Только красота эта трудов требует и немалых, и сразу после похорон, лучановцы поспешили, как говорят в России, на сады. Огурцами в августе уже в банках любуются; а все силы брошены на бурлящее ягодное изобилие – малину, клубнику, смородину, вишню и конечно крыжовник – зеленый, красный, коричневый, мохнатый, сладкий и кислый одновременно. Ягоды эти едят все – и стар и млад, едят с сахаром, молоком, сметаной, хлебом, варят варенья и повидла, катают компоты и соки; да еще и к вокзалу на продажу тащат большими эмалированными ведрами; будете проезжать, не пожалейте, купите это сладкое чудо. А на подходе уже алеют острые крупные ягоды родом с далекого южного континента – помидоры, тянут к земле толстые зеленые стебли мясистые разноцветные перцы; да! – и еще арбузы и дыни зреют прямо на корню под горячим и ласковым южнорусским солнышком; патиссоны, кабачки и баклажаны – всего и не перечислишь; вот и не спят лучановские хозяйки до позднего часу – все благодарят Всевышнего за богатый урожай и изредка малодушно чертыхаются – куда ж пристроить этакую прорву!

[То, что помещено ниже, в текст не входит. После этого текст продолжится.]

-- ==== Sys2Proof/Word.lean ====
section
/-!
DEFINITION. The word types of the framer (00_scope.md R11): bytes of 8 bits, the 16-bit CRC accumulator, 32-bit registers.
-/

namespace Sys2Proof

/-- A byte (R11). -/
abbrev Byte := BitVec 8

/-- The 16-bit CRC value (R11, R150). -/
abbrev Crc := BitVec 16

/-- A 32-bit register value (R11, R71). -/
abbrev Word := BitVec 32

end Sys2Proof
end

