-- ==== Sys2Proof/Machine/Step.lean ====
section
/-!
DEFINITION. One step of the framer, and the placing of a table word where the step fetches.
-/

namespace Sys2Proof.Machine

/-- One step. The reset input comes first (R360, R361). In a receive the step reads one block from the peer and runs its PCB's
row, or ends the command with ReadBlock's error (R250, R251, log 6). Otherwise it takes the next complete command frame from the
port and runs the command (R100); with none there it waits, and nothing changes (R360, log 2). -/
def step (s : State) : Host.Outcome State Fault Refusal :=
  if s.resetPin then .next (blockReset s)
  else match s.receiving with
    | some rc =>
      match readBlock s with
      | (.ok, s1) => exec (decodeBlock (receivedPcb s1)) s1
      | (e, s1) => .next (abandonReceive rc e s1)
    | none =>
      match decodeCommand s.port with
      | .ok (i, rest) => exec i { s with port := rest }
      | .error _ => .next s

/-- The state with a table word placed where the step fetches (log 14). A command's frame goes to the head of the port, with
no receive in progress. A PCB row's byte goes into a block `A5 PCB 00 CRC` which the peer answers next, with a receive in
progress (RECV's, if there is none). The reset input is released in both. -/
def State.withFetchWord (s : State) (nbits w : Nat) : State :=
  if nbits ≤ 8 then placeBlock (BitVec.ofNat 8 w) s
  else placeFrame (frameOfWord w) s

end Sys2Proof.Machine
end

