/-- R258, R262: with the latch set, an R-block with EE ≠ 0 ends RECV with ERR_RETX_EXHAUSTED: the block is read and nothing is
resent. -/
def Obligations.SecondResendFails : Prop :=
  ∀ (s : State) (inf : List Byte) (nad pcb : Byte) (rest : List BusAnswer), inf.length ≤ 254 → s.latch = true →
    pcb &&& 0xC0#8 = 0x80#8 → pcb &&& 0x03#8 ≠ 0#8 → s.link.answers = blockAnswers (buildFrame nad pcb inf) ++ rest →
    exec (.recv 0x00#8 []) s =
      .next { s.afterBlock (buildFrame nad pcb inf) rest with out := s.out ++ [⟨.errRetxExhausted, []⟩] }

/-- R251, R258, R262: with the latch clear, RECV answers an R-block with EE ≠ 0 by resending TXBUF[0..TXLEN) as it is, sets the
latch, and returns the plain block that follows. -/
def Obligations.FirstResendRepeatsTheCachedFrame : Prop :=
  ∀ (s : State) (einf inf d : List Byte) (enad epcb nad pcb : Byte) (rest : List BusAnswer), einf.length ≤ 254 →
    inf.length ≤ 254 → s.latch = false → s.txlen ≤ s.txbuf.length →
    epcb &&& 0xC0#8 = 0x80#8 → epcb &&& 0x03#8 ≠ 0#8 → plainPcb pcb = true →
    s.link.answers = blockAnswers (buildFrame enad epcb einf) ++ .ack d :: (blockAnswers (buildFrame nad pcb inf) ++ rest) →
    ∃ t, exec (.recv 0x00#8 []) s = .next t ∧ t.latch = true ∧ t.txbuf = s.txbuf ∧ t.txlen = s.txlen ∧
      t.link.answers = rest ∧
      t.link.trace = s.link.trace ++ readTrace s (buildFrame enad epcb einf) ++ writeTrace s (s.txbuf.take s.txlen) ++
        readTrace s (buildFrame nad pcb inf) ∧
      t.rxbuf.take t.rxlen = buildFrame nad pcb inf ∧ t.lastRx = ⟨nad, pcb, BitVec.ofNat 8 inf.length⟩ ∧
      t.out = s.out ++ [⟨.ok, [nad, pcb, BitVec.ofNat 8 inf.length] ++ inf⟩] ∧
      t.ns = s.ns ∧ t.nr = s.nr ∧ t.atrbuf = s.atrbuf ∧ t.atrlen = s.atrlen ∧ t.segtUs = s.segtUs ∧ t.mpotUs = s.mpotUs ∧
      t.bwtMs = s.bwtMs ∧ t.i2cAddr = s.i2cAddr

/-- R260: under BYPASS, up to MAX_RETRIES WTX requests before a block are transparent to the command that receives: the state
and the response are those of the peer sending the block alone, but for the trace, the draws, and NAD_MISMATCH, which differs
only if a request carried a NAD other than 0xA5. -/
def Obligations.WtxRequestsAreTransparent : Prop :=
  ∀ (c : Caller) (s : State) (ws : List (Byte × List Byte)) (nad pcb : Byte) (inf : List Byte) (rest : List BusAnswer),
    s.params.wtxCache = .bypass → (∀ w ∈ ws, w.2.length ≤ 254) → ws.length ≤ maxRetries s → inf.length ≤ 254 →
    plainPcb pcb = true →
    s.link.answers = ws.flatMap wtxAnswers ++ (blockAnswers (buildFrame nad pcb inf) ++ rest) →
    ∃ t t' : State,
      runReceive c s = t ∧
      runReceive c { s with link := { s.link with answers := blockAnswers (buildFrame nad pcb inf) ++ rest } } = t' ∧
      t = { t' with echoDraws := t.echoDraws, nadMismatch := t.nadMismatch,
                    link := { t'.link with trace := t.link.trace } } ∧
      t.rxbuf.take t.rxlen = buildFrame nad pcb inf ∧ t.lastRx = ⟨nad, pcb, BitVec.ofNat 8 inf.length⟩ ∧
      t.link.answers = rest ∧
      t.ns = s.ns ∧ t.nr = s.nr ∧ t.latch = s.latch ∧ t.txbuf = s.txbuf ∧ t.txlen = s.txlen ∧
      ((∀ w ∈ ws, w.1 = 0xA5#8) → t.nadMismatch = t'.nadMismatch)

Ну а вечер лучановцы посвятят Степану Фомичу – друзья, соседи, недруги, все соберутся за одними столами и будут грустить, смеяться и шутить, даря ушедшему свои улыбки, воспоминания и искренние пожелания покоя и умиротворения его бессмертной душе – пусть земля тебе будет пухом, Степан Фомич!

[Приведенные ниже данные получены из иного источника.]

/-! ## The legality checks (R103) -/

/-- A DLEN out of range is ERR_PARAM, with or without reserved ARG bits set (R103 steps 2 and 4). -/
theorem argThenLen_of_length {least most : Nat} {data : List Byte} (h : data.length < least ∨ most < data.length)
    (reserved arg : Byte) : argThenLen reserved least most arg data = some .errParam := by
  rw [argThenLen, if_pos h, ite_self]

/-- With no ARG bit reserved the check does not look at ARG. -/
theorem argThenLen_none_reserved (least most : Nat) (arg : Byte) (data : List Byte) :
    argThenLen 0#8 least most arg data = argThenLen 0#8 least most 0#8 data := by
  rw [argThenLen, argThenLen, BitVec.and_zero, BitVec.and_zero]

theorem checkFrameEncode_of_length_le (pcb : Byte) {inf : List Byte} (h : inf.length ≤ 254) :
    checkFrameEncode pcb inf = none := by
  rw [checkFrameEncode, argThenLen_none_reserved]
  exact argThenLen_zero_of_length (Nat.zero_le _) h _

theorem checkFrameEncode_of_lt_length (pcb : Byte) {inf : List Byte} (h : 254 < inf.length) :
    checkFrameEncode pcb inf = some .errParam :=
  argThenLen_of_length (.inr h) _ _

/-- The shape of a DATA that FRAME_DECODE looks into (R103 steps 4 and 6): a LEN byte of at most 254 that the length agrees with. -/
def frameShaped (data : List Byte) : Prop := frameLen data ≤ 254 ∧ data.length = 5 + frameLen data

theorem frameShaped_frameBody_append (nad pcb hi lo : Byte) {inf : List Byte} (h : inf.length ≤ 254) :
    frameShaped (frameBody nad pcb inf ++ [hi, lo]) := by
  rw [frameShaped, frameLen_frameBody_append nad pcb h]
  exact ⟨h, frameBody_append_length nad pcb hi lo inf⟩

/-- A DATA of the right shape passes: its DLEN is then in 5 to 259. -/
theorem checkFrameDecode_of_shaped {data : List Byte} (h : frameShaped data) : checkFrameDecode 0#8 data = none := by
  obtain ⟨hlen, hdlen⟩ := h
  have hrange : argThenLen 0xFF#8 5 Config.frameBytes 0#8 data = none :=
    argThenLen_zero_of_length (by omega) (show data.length ≤ 259 by omega) _
  have hagree : ¬ (254 < frameLen data ∨ data.length ≠ 5 + frameLen data) := by omega
  rw [checkFrameDecode, hrange]
  exact if_neg hagree

/-- FRAME_DECODE has one error for its operands, whichever of its checks fails first. -/
theorem checkFrameDecode_of_refused {arg : Byte} {data : List Byte} (h : arg ≠ 0#8 ∨ ¬ frameShaped data) :
    checkFrameDecode arg data = some .errParam := by
  rw [checkFrameDecode, Config.frameBytes]
  by_cases harg : arg = 0#8
  · subst harg
    have hshape : ¬ frameShaped data := h.resolve_left (not_not_intro rfl)
    by_cases hrange : 5 ≤ data.length ∧ data.length ≤ 259
    · obtain ⟨hleast, hmost⟩ := hrange
      rw [argThenLen_zero_of_length hleast hmost]
      refine if_pos (show 254 < frameLen data ∨ data.length ≠ 5 + frameLen data from ?_)
      rw [frameShaped] at hshape
      omega
    · rw [argThenLen_of_length (show data.length < 5 ∨ 259 < data.length by omega)]
  · rw [argThenLen_of_arg_ne_zero harg]

/-! ## FRAME_ENCODE and FRAME_DECODE -/

theorem exec_frameEncode (arg : Byte) (data : List Byte) (s : State) :
    exec (.frameEncode arg data) s = execFrameEncode arg data s := rfl

theorem exec_frameDecode (arg : Byte) (data : List Byte) (s : State) :
    exec (.frameDecode arg data) s = execFrameDecode arg data s := rfl

/-- A FRAME_ENCODE that passes its check only responds, with the frame. -/
theorem execFrameEncode_of_legal {arg : Byte} {data : List Byte} (h : checkFrameEncode arg data = none) (s : State) :
    execFrameEncode arg data s = .next (complete .ok (buildFrame 0x5A#8 arg data) s) := by
  rw [execFrameEncode, h, Config.nadHost]

/-- A FRAME_ENCODE that fails its check only responds, with the error. -/
theorem execFrameEncode_of_refused {arg : Byte} {data : List Byte} {e : Status} (h : checkFrameEncode arg data = some e)
    (s : State) : execFrameEncode arg data s = .next (raise e s) := by
  rw [execFrameEncode, h]

/-- A FRAME_DECODE that passes its check only responds; the CRC test decides between the body and ERR_PROTO_CRC. -/
theorem execFrameDecode_of_legal {arg : Byte} {data : List Byte} (h : checkFrameDecode arg data = none) (s : State) :
    execFrameDecode arg data s = .next (if (verifyFrame data).2 then complete .ok (data.take (3 + frameLen data)) s
      else raise .errProtoCrc s) := by
  rw [execFrameDecode, h]

/-- A FRAME_DECODE that fails its check only responds, with the error. -/
theorem execFrameDecode_of_refused {arg : Byte} {data : List Byte} {e : Status} (h : checkFrameDecode arg data = some e)
    (s : State) : execFrameDecode arg data s = .next (raise e s) := by
  rw [execFrameDecode, h]

/-- FRAME_DECODE of a body with any two bytes behind it: the body if they are its CRC, else ERR_PROTO_CRC (R182). -/
theorem exec_frameDecode_frameBody_append (nad pcb hi lo : Byte) {inf : List Byte} (h : inf.length ≤ 254) (s : State) :
    exec (.frameDecode 0#8 (frameBody nad pcb inf ++ [hi, lo])) s =
      .next (if hi.toNat * 256 + lo.toNat = (crc16 (frameBody nad pcb inf)).toNat
        then complete .ok (frameBody nad pcb inf) s else raise .errProtoCrc s) := by
  have hlegal := checkFrameDecode_of_shaped (frameShaped_frameBody_append nad pcb hi lo h)
  rw [exec_frameDecode, execFrameDecode_of_legal hlegal, frameLen_frameBody_append nad pcb h, take_frameBody_append]
  simp only [verifyFrame_frameBody_append nad pcb hi lo h]

/-! ## The obligations -/

/-- Settles O21: a body with two bytes behind it has the right shape, and the CRC test reads exactly those two; every other
operand fails one of the checks. -/
theorem frameDecodeAcceptsExactlyTheRightCrc : Obligations.FrameDecodeAcceptsExactlyTheRightCrc := by
  unfold Obligations.FrameDecodeAcceptsExactlyTheRightCrc
  constructor
  case left =>
    intro s nad pcb hi lo inf hinf
    rw [← frameBody_eq, exec_frameDecode_frameBody_append nad pcb hi lo hinf]
    split_ifs
    · rw [complete]
    · rw [raise, complete]
  case right =>
    intro s arg data hbad
    have hrefused : arg ≠ 0#8 ∨ ¬ frameShaped data := hbad.imp_right fun hdata => by
      rw [frameShaped, frameLen]
      omega
    rw [exec_frameDecode, execFrameDecode_of_refused (checkFrameDecode_of_refused hrefused), raise, complete]

/-- Settles O20: the length of the DATA decides the check, and the frame built is its body with the two CRC bytes. -/
theorem frameEncodeAnswersTheFrame : Obligations.FrameEncodeAnswersTheFrame := by
  unfold Obligations.FrameEncodeAnswersTheFrame
  intro s pcb inf
  rw [← frameBody_eq]
  constructor
  case left =>
    intro hinf
    refine ⟨crcHi (crc16 (frameBody 0x5A#8 pcb inf)), crcLo (crc16 (frameBody 0x5A#8 pcb inf)), ?_,
      crcHi_mul_add_crcLo _⟩
    rw [exec_frameEncode, execFrameEncode_of_legal (checkFrameEncode_of_length_le pcb hinf), buildFrame_eq, complete]
  case right =>
    intro hlong
    rw [exec_frameEncode, execFrameEncode_of_refused (checkFrameEncode_of_lt_length pcb hlong), raise, complete]

end Sys2Proof.Machine
end

section
/-!
SUPPORT. The state-control and register-access family (45_control.md): the legality checks of its commands (R103), the register
images as the numbers of R45, the writable registers (R294), how a frame comes from the port to its command (R101), and the
obligations over CLEAR_SEQ, END_EXCHANGE, RDREG, WRREG, READ_BUF and the illegal commands.
-/

namespace Sys2Proof.Machine

/-! ## A command behind its legality check -/

@[simp] theorem checkedThen_none (s t : State) : checkedThen none s t = t := rfl

@[simp] theorem checkedThen_some (e : Status) (s t : State) : checkedThen (some e) s t = raise e s := rfl

/-- An error completion adds its response and leaves the rest of the state alone (R324). -/
theorem raise_eq (e : Status) (s : State) : raise e s = { s with out := s.out ++ [⟨e, []⟩] } := rfl

theorem exec_clearSeq (arg : Byte) (data : List Byte) (s : State) :
    exec (.clearSeq arg data) s =
      .next (checkedThen (checkPlain arg data) s (complete .ok [] { s with ns := false, nr := false })) := rfl

theorem exec_endExchange (arg : Byte) (data : List Byte) (s : State) :
    exec (.endExchange arg data) s =
      .next (checkedThen (checkPlain arg data) s (complete .ok [] { s with
        txbuf := zeros Config.frameBytes, txlen := 0, rxbuf := zeros Config.frameBytes, rxlen := 0, latch := false })) :=
  rfl

theorem exec_rdreg (reg : Byte) (data : List Byte) (s : State) :
    exec (.rdreg reg data) s = .next (checkedThen (checkRdreg reg data) s (complete .ok (toBe32 (readReg reg s)) s)) := rfl

theorem exec_wrreg (reg : Byte) (data : List Byte) (s : State) :
    exec (.wrreg reg data) s =
      .next (checkedThen (checkWrreg reg data) s (complete .ok [] (writeReg reg (wrregValue data) s))) := rfl

theorem exec_readBuf (arg : Byte) (data : List Byte) (s : State) :
    exec (.readBuf arg data) s = .next (checkedThen (checkReadBuf arg data) s
      (complete .ok (if arg = 0#8 then txFrame s else if arg = 1#8 then rxFrame s else atrBytes s) s)) := rfl

theorem exec_illegal (opc arg : Byte) (data : List Byte) (s : State) :
    exec (.illegal opc arg data) s = .next (raise .errIllegalCmd s) := rfl

/-! ## The legality checks (R103) -/

/-- A command that takes no DATA refuses any (R103 step 4). -/
theorem argThenLen_zero_zero_of_ne_nil {data : List Byte} (h : data ≠ []) (reserved arg : Byte) :
    argThenLen reserved 0 0 arg data = some .errParam :=
  argThenLen_of_length (.inr (List.length_pos_iff.2 h)) reserved arg

/-- With no ARG bit reserved, a command that takes no DATA passes without one. -/
theorem argThenLen_none_reserved_nil (arg : Byte) : argThenLen 0#8 0 0 arg [] = none := by
  rw [argThenLen_none_reserved]
  exact argThenLen_zero_of_length le_rfl le_rfl _

/-- A plain command passes with ARG = 0 and no DATA, and has one error for everything else. -/
theorem checkPlain_eq_ite (arg : Byte) (data : List Byte) :
    checkPlain arg data = if arg = 0#8 ∧ data = [] then none else some .errParam := by
  rw [checkPlain]
  split_ifs with hplain
  · obtain ⟨rfl, rfl⟩ := hplain
    exact argThenLen_zero_of_length le_rfl le_rfl _
  · rcases not_and_or.1 hplain with harg | hdata
    · exact argThenLen_of_arg_ne_zero harg _ _ _
    · exact argThenLen_zero_zero_of_ne_nil hdata _ _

В просторной беседке лучановских великанов накрытый стол тоже ждет тех, кто знал Степана Фомича – супругов Мозовскую – Купцова, Карпухина с женой Сашенькой, Козинских Анатолия и Валентину, Виктора Эдуардовича Лозу, Марибэль и гостей – Галушкина с Гонсалесом. Дарья Сергеевна звала еще Армена Арсеновича и крестницу с мужем, но они не пришли.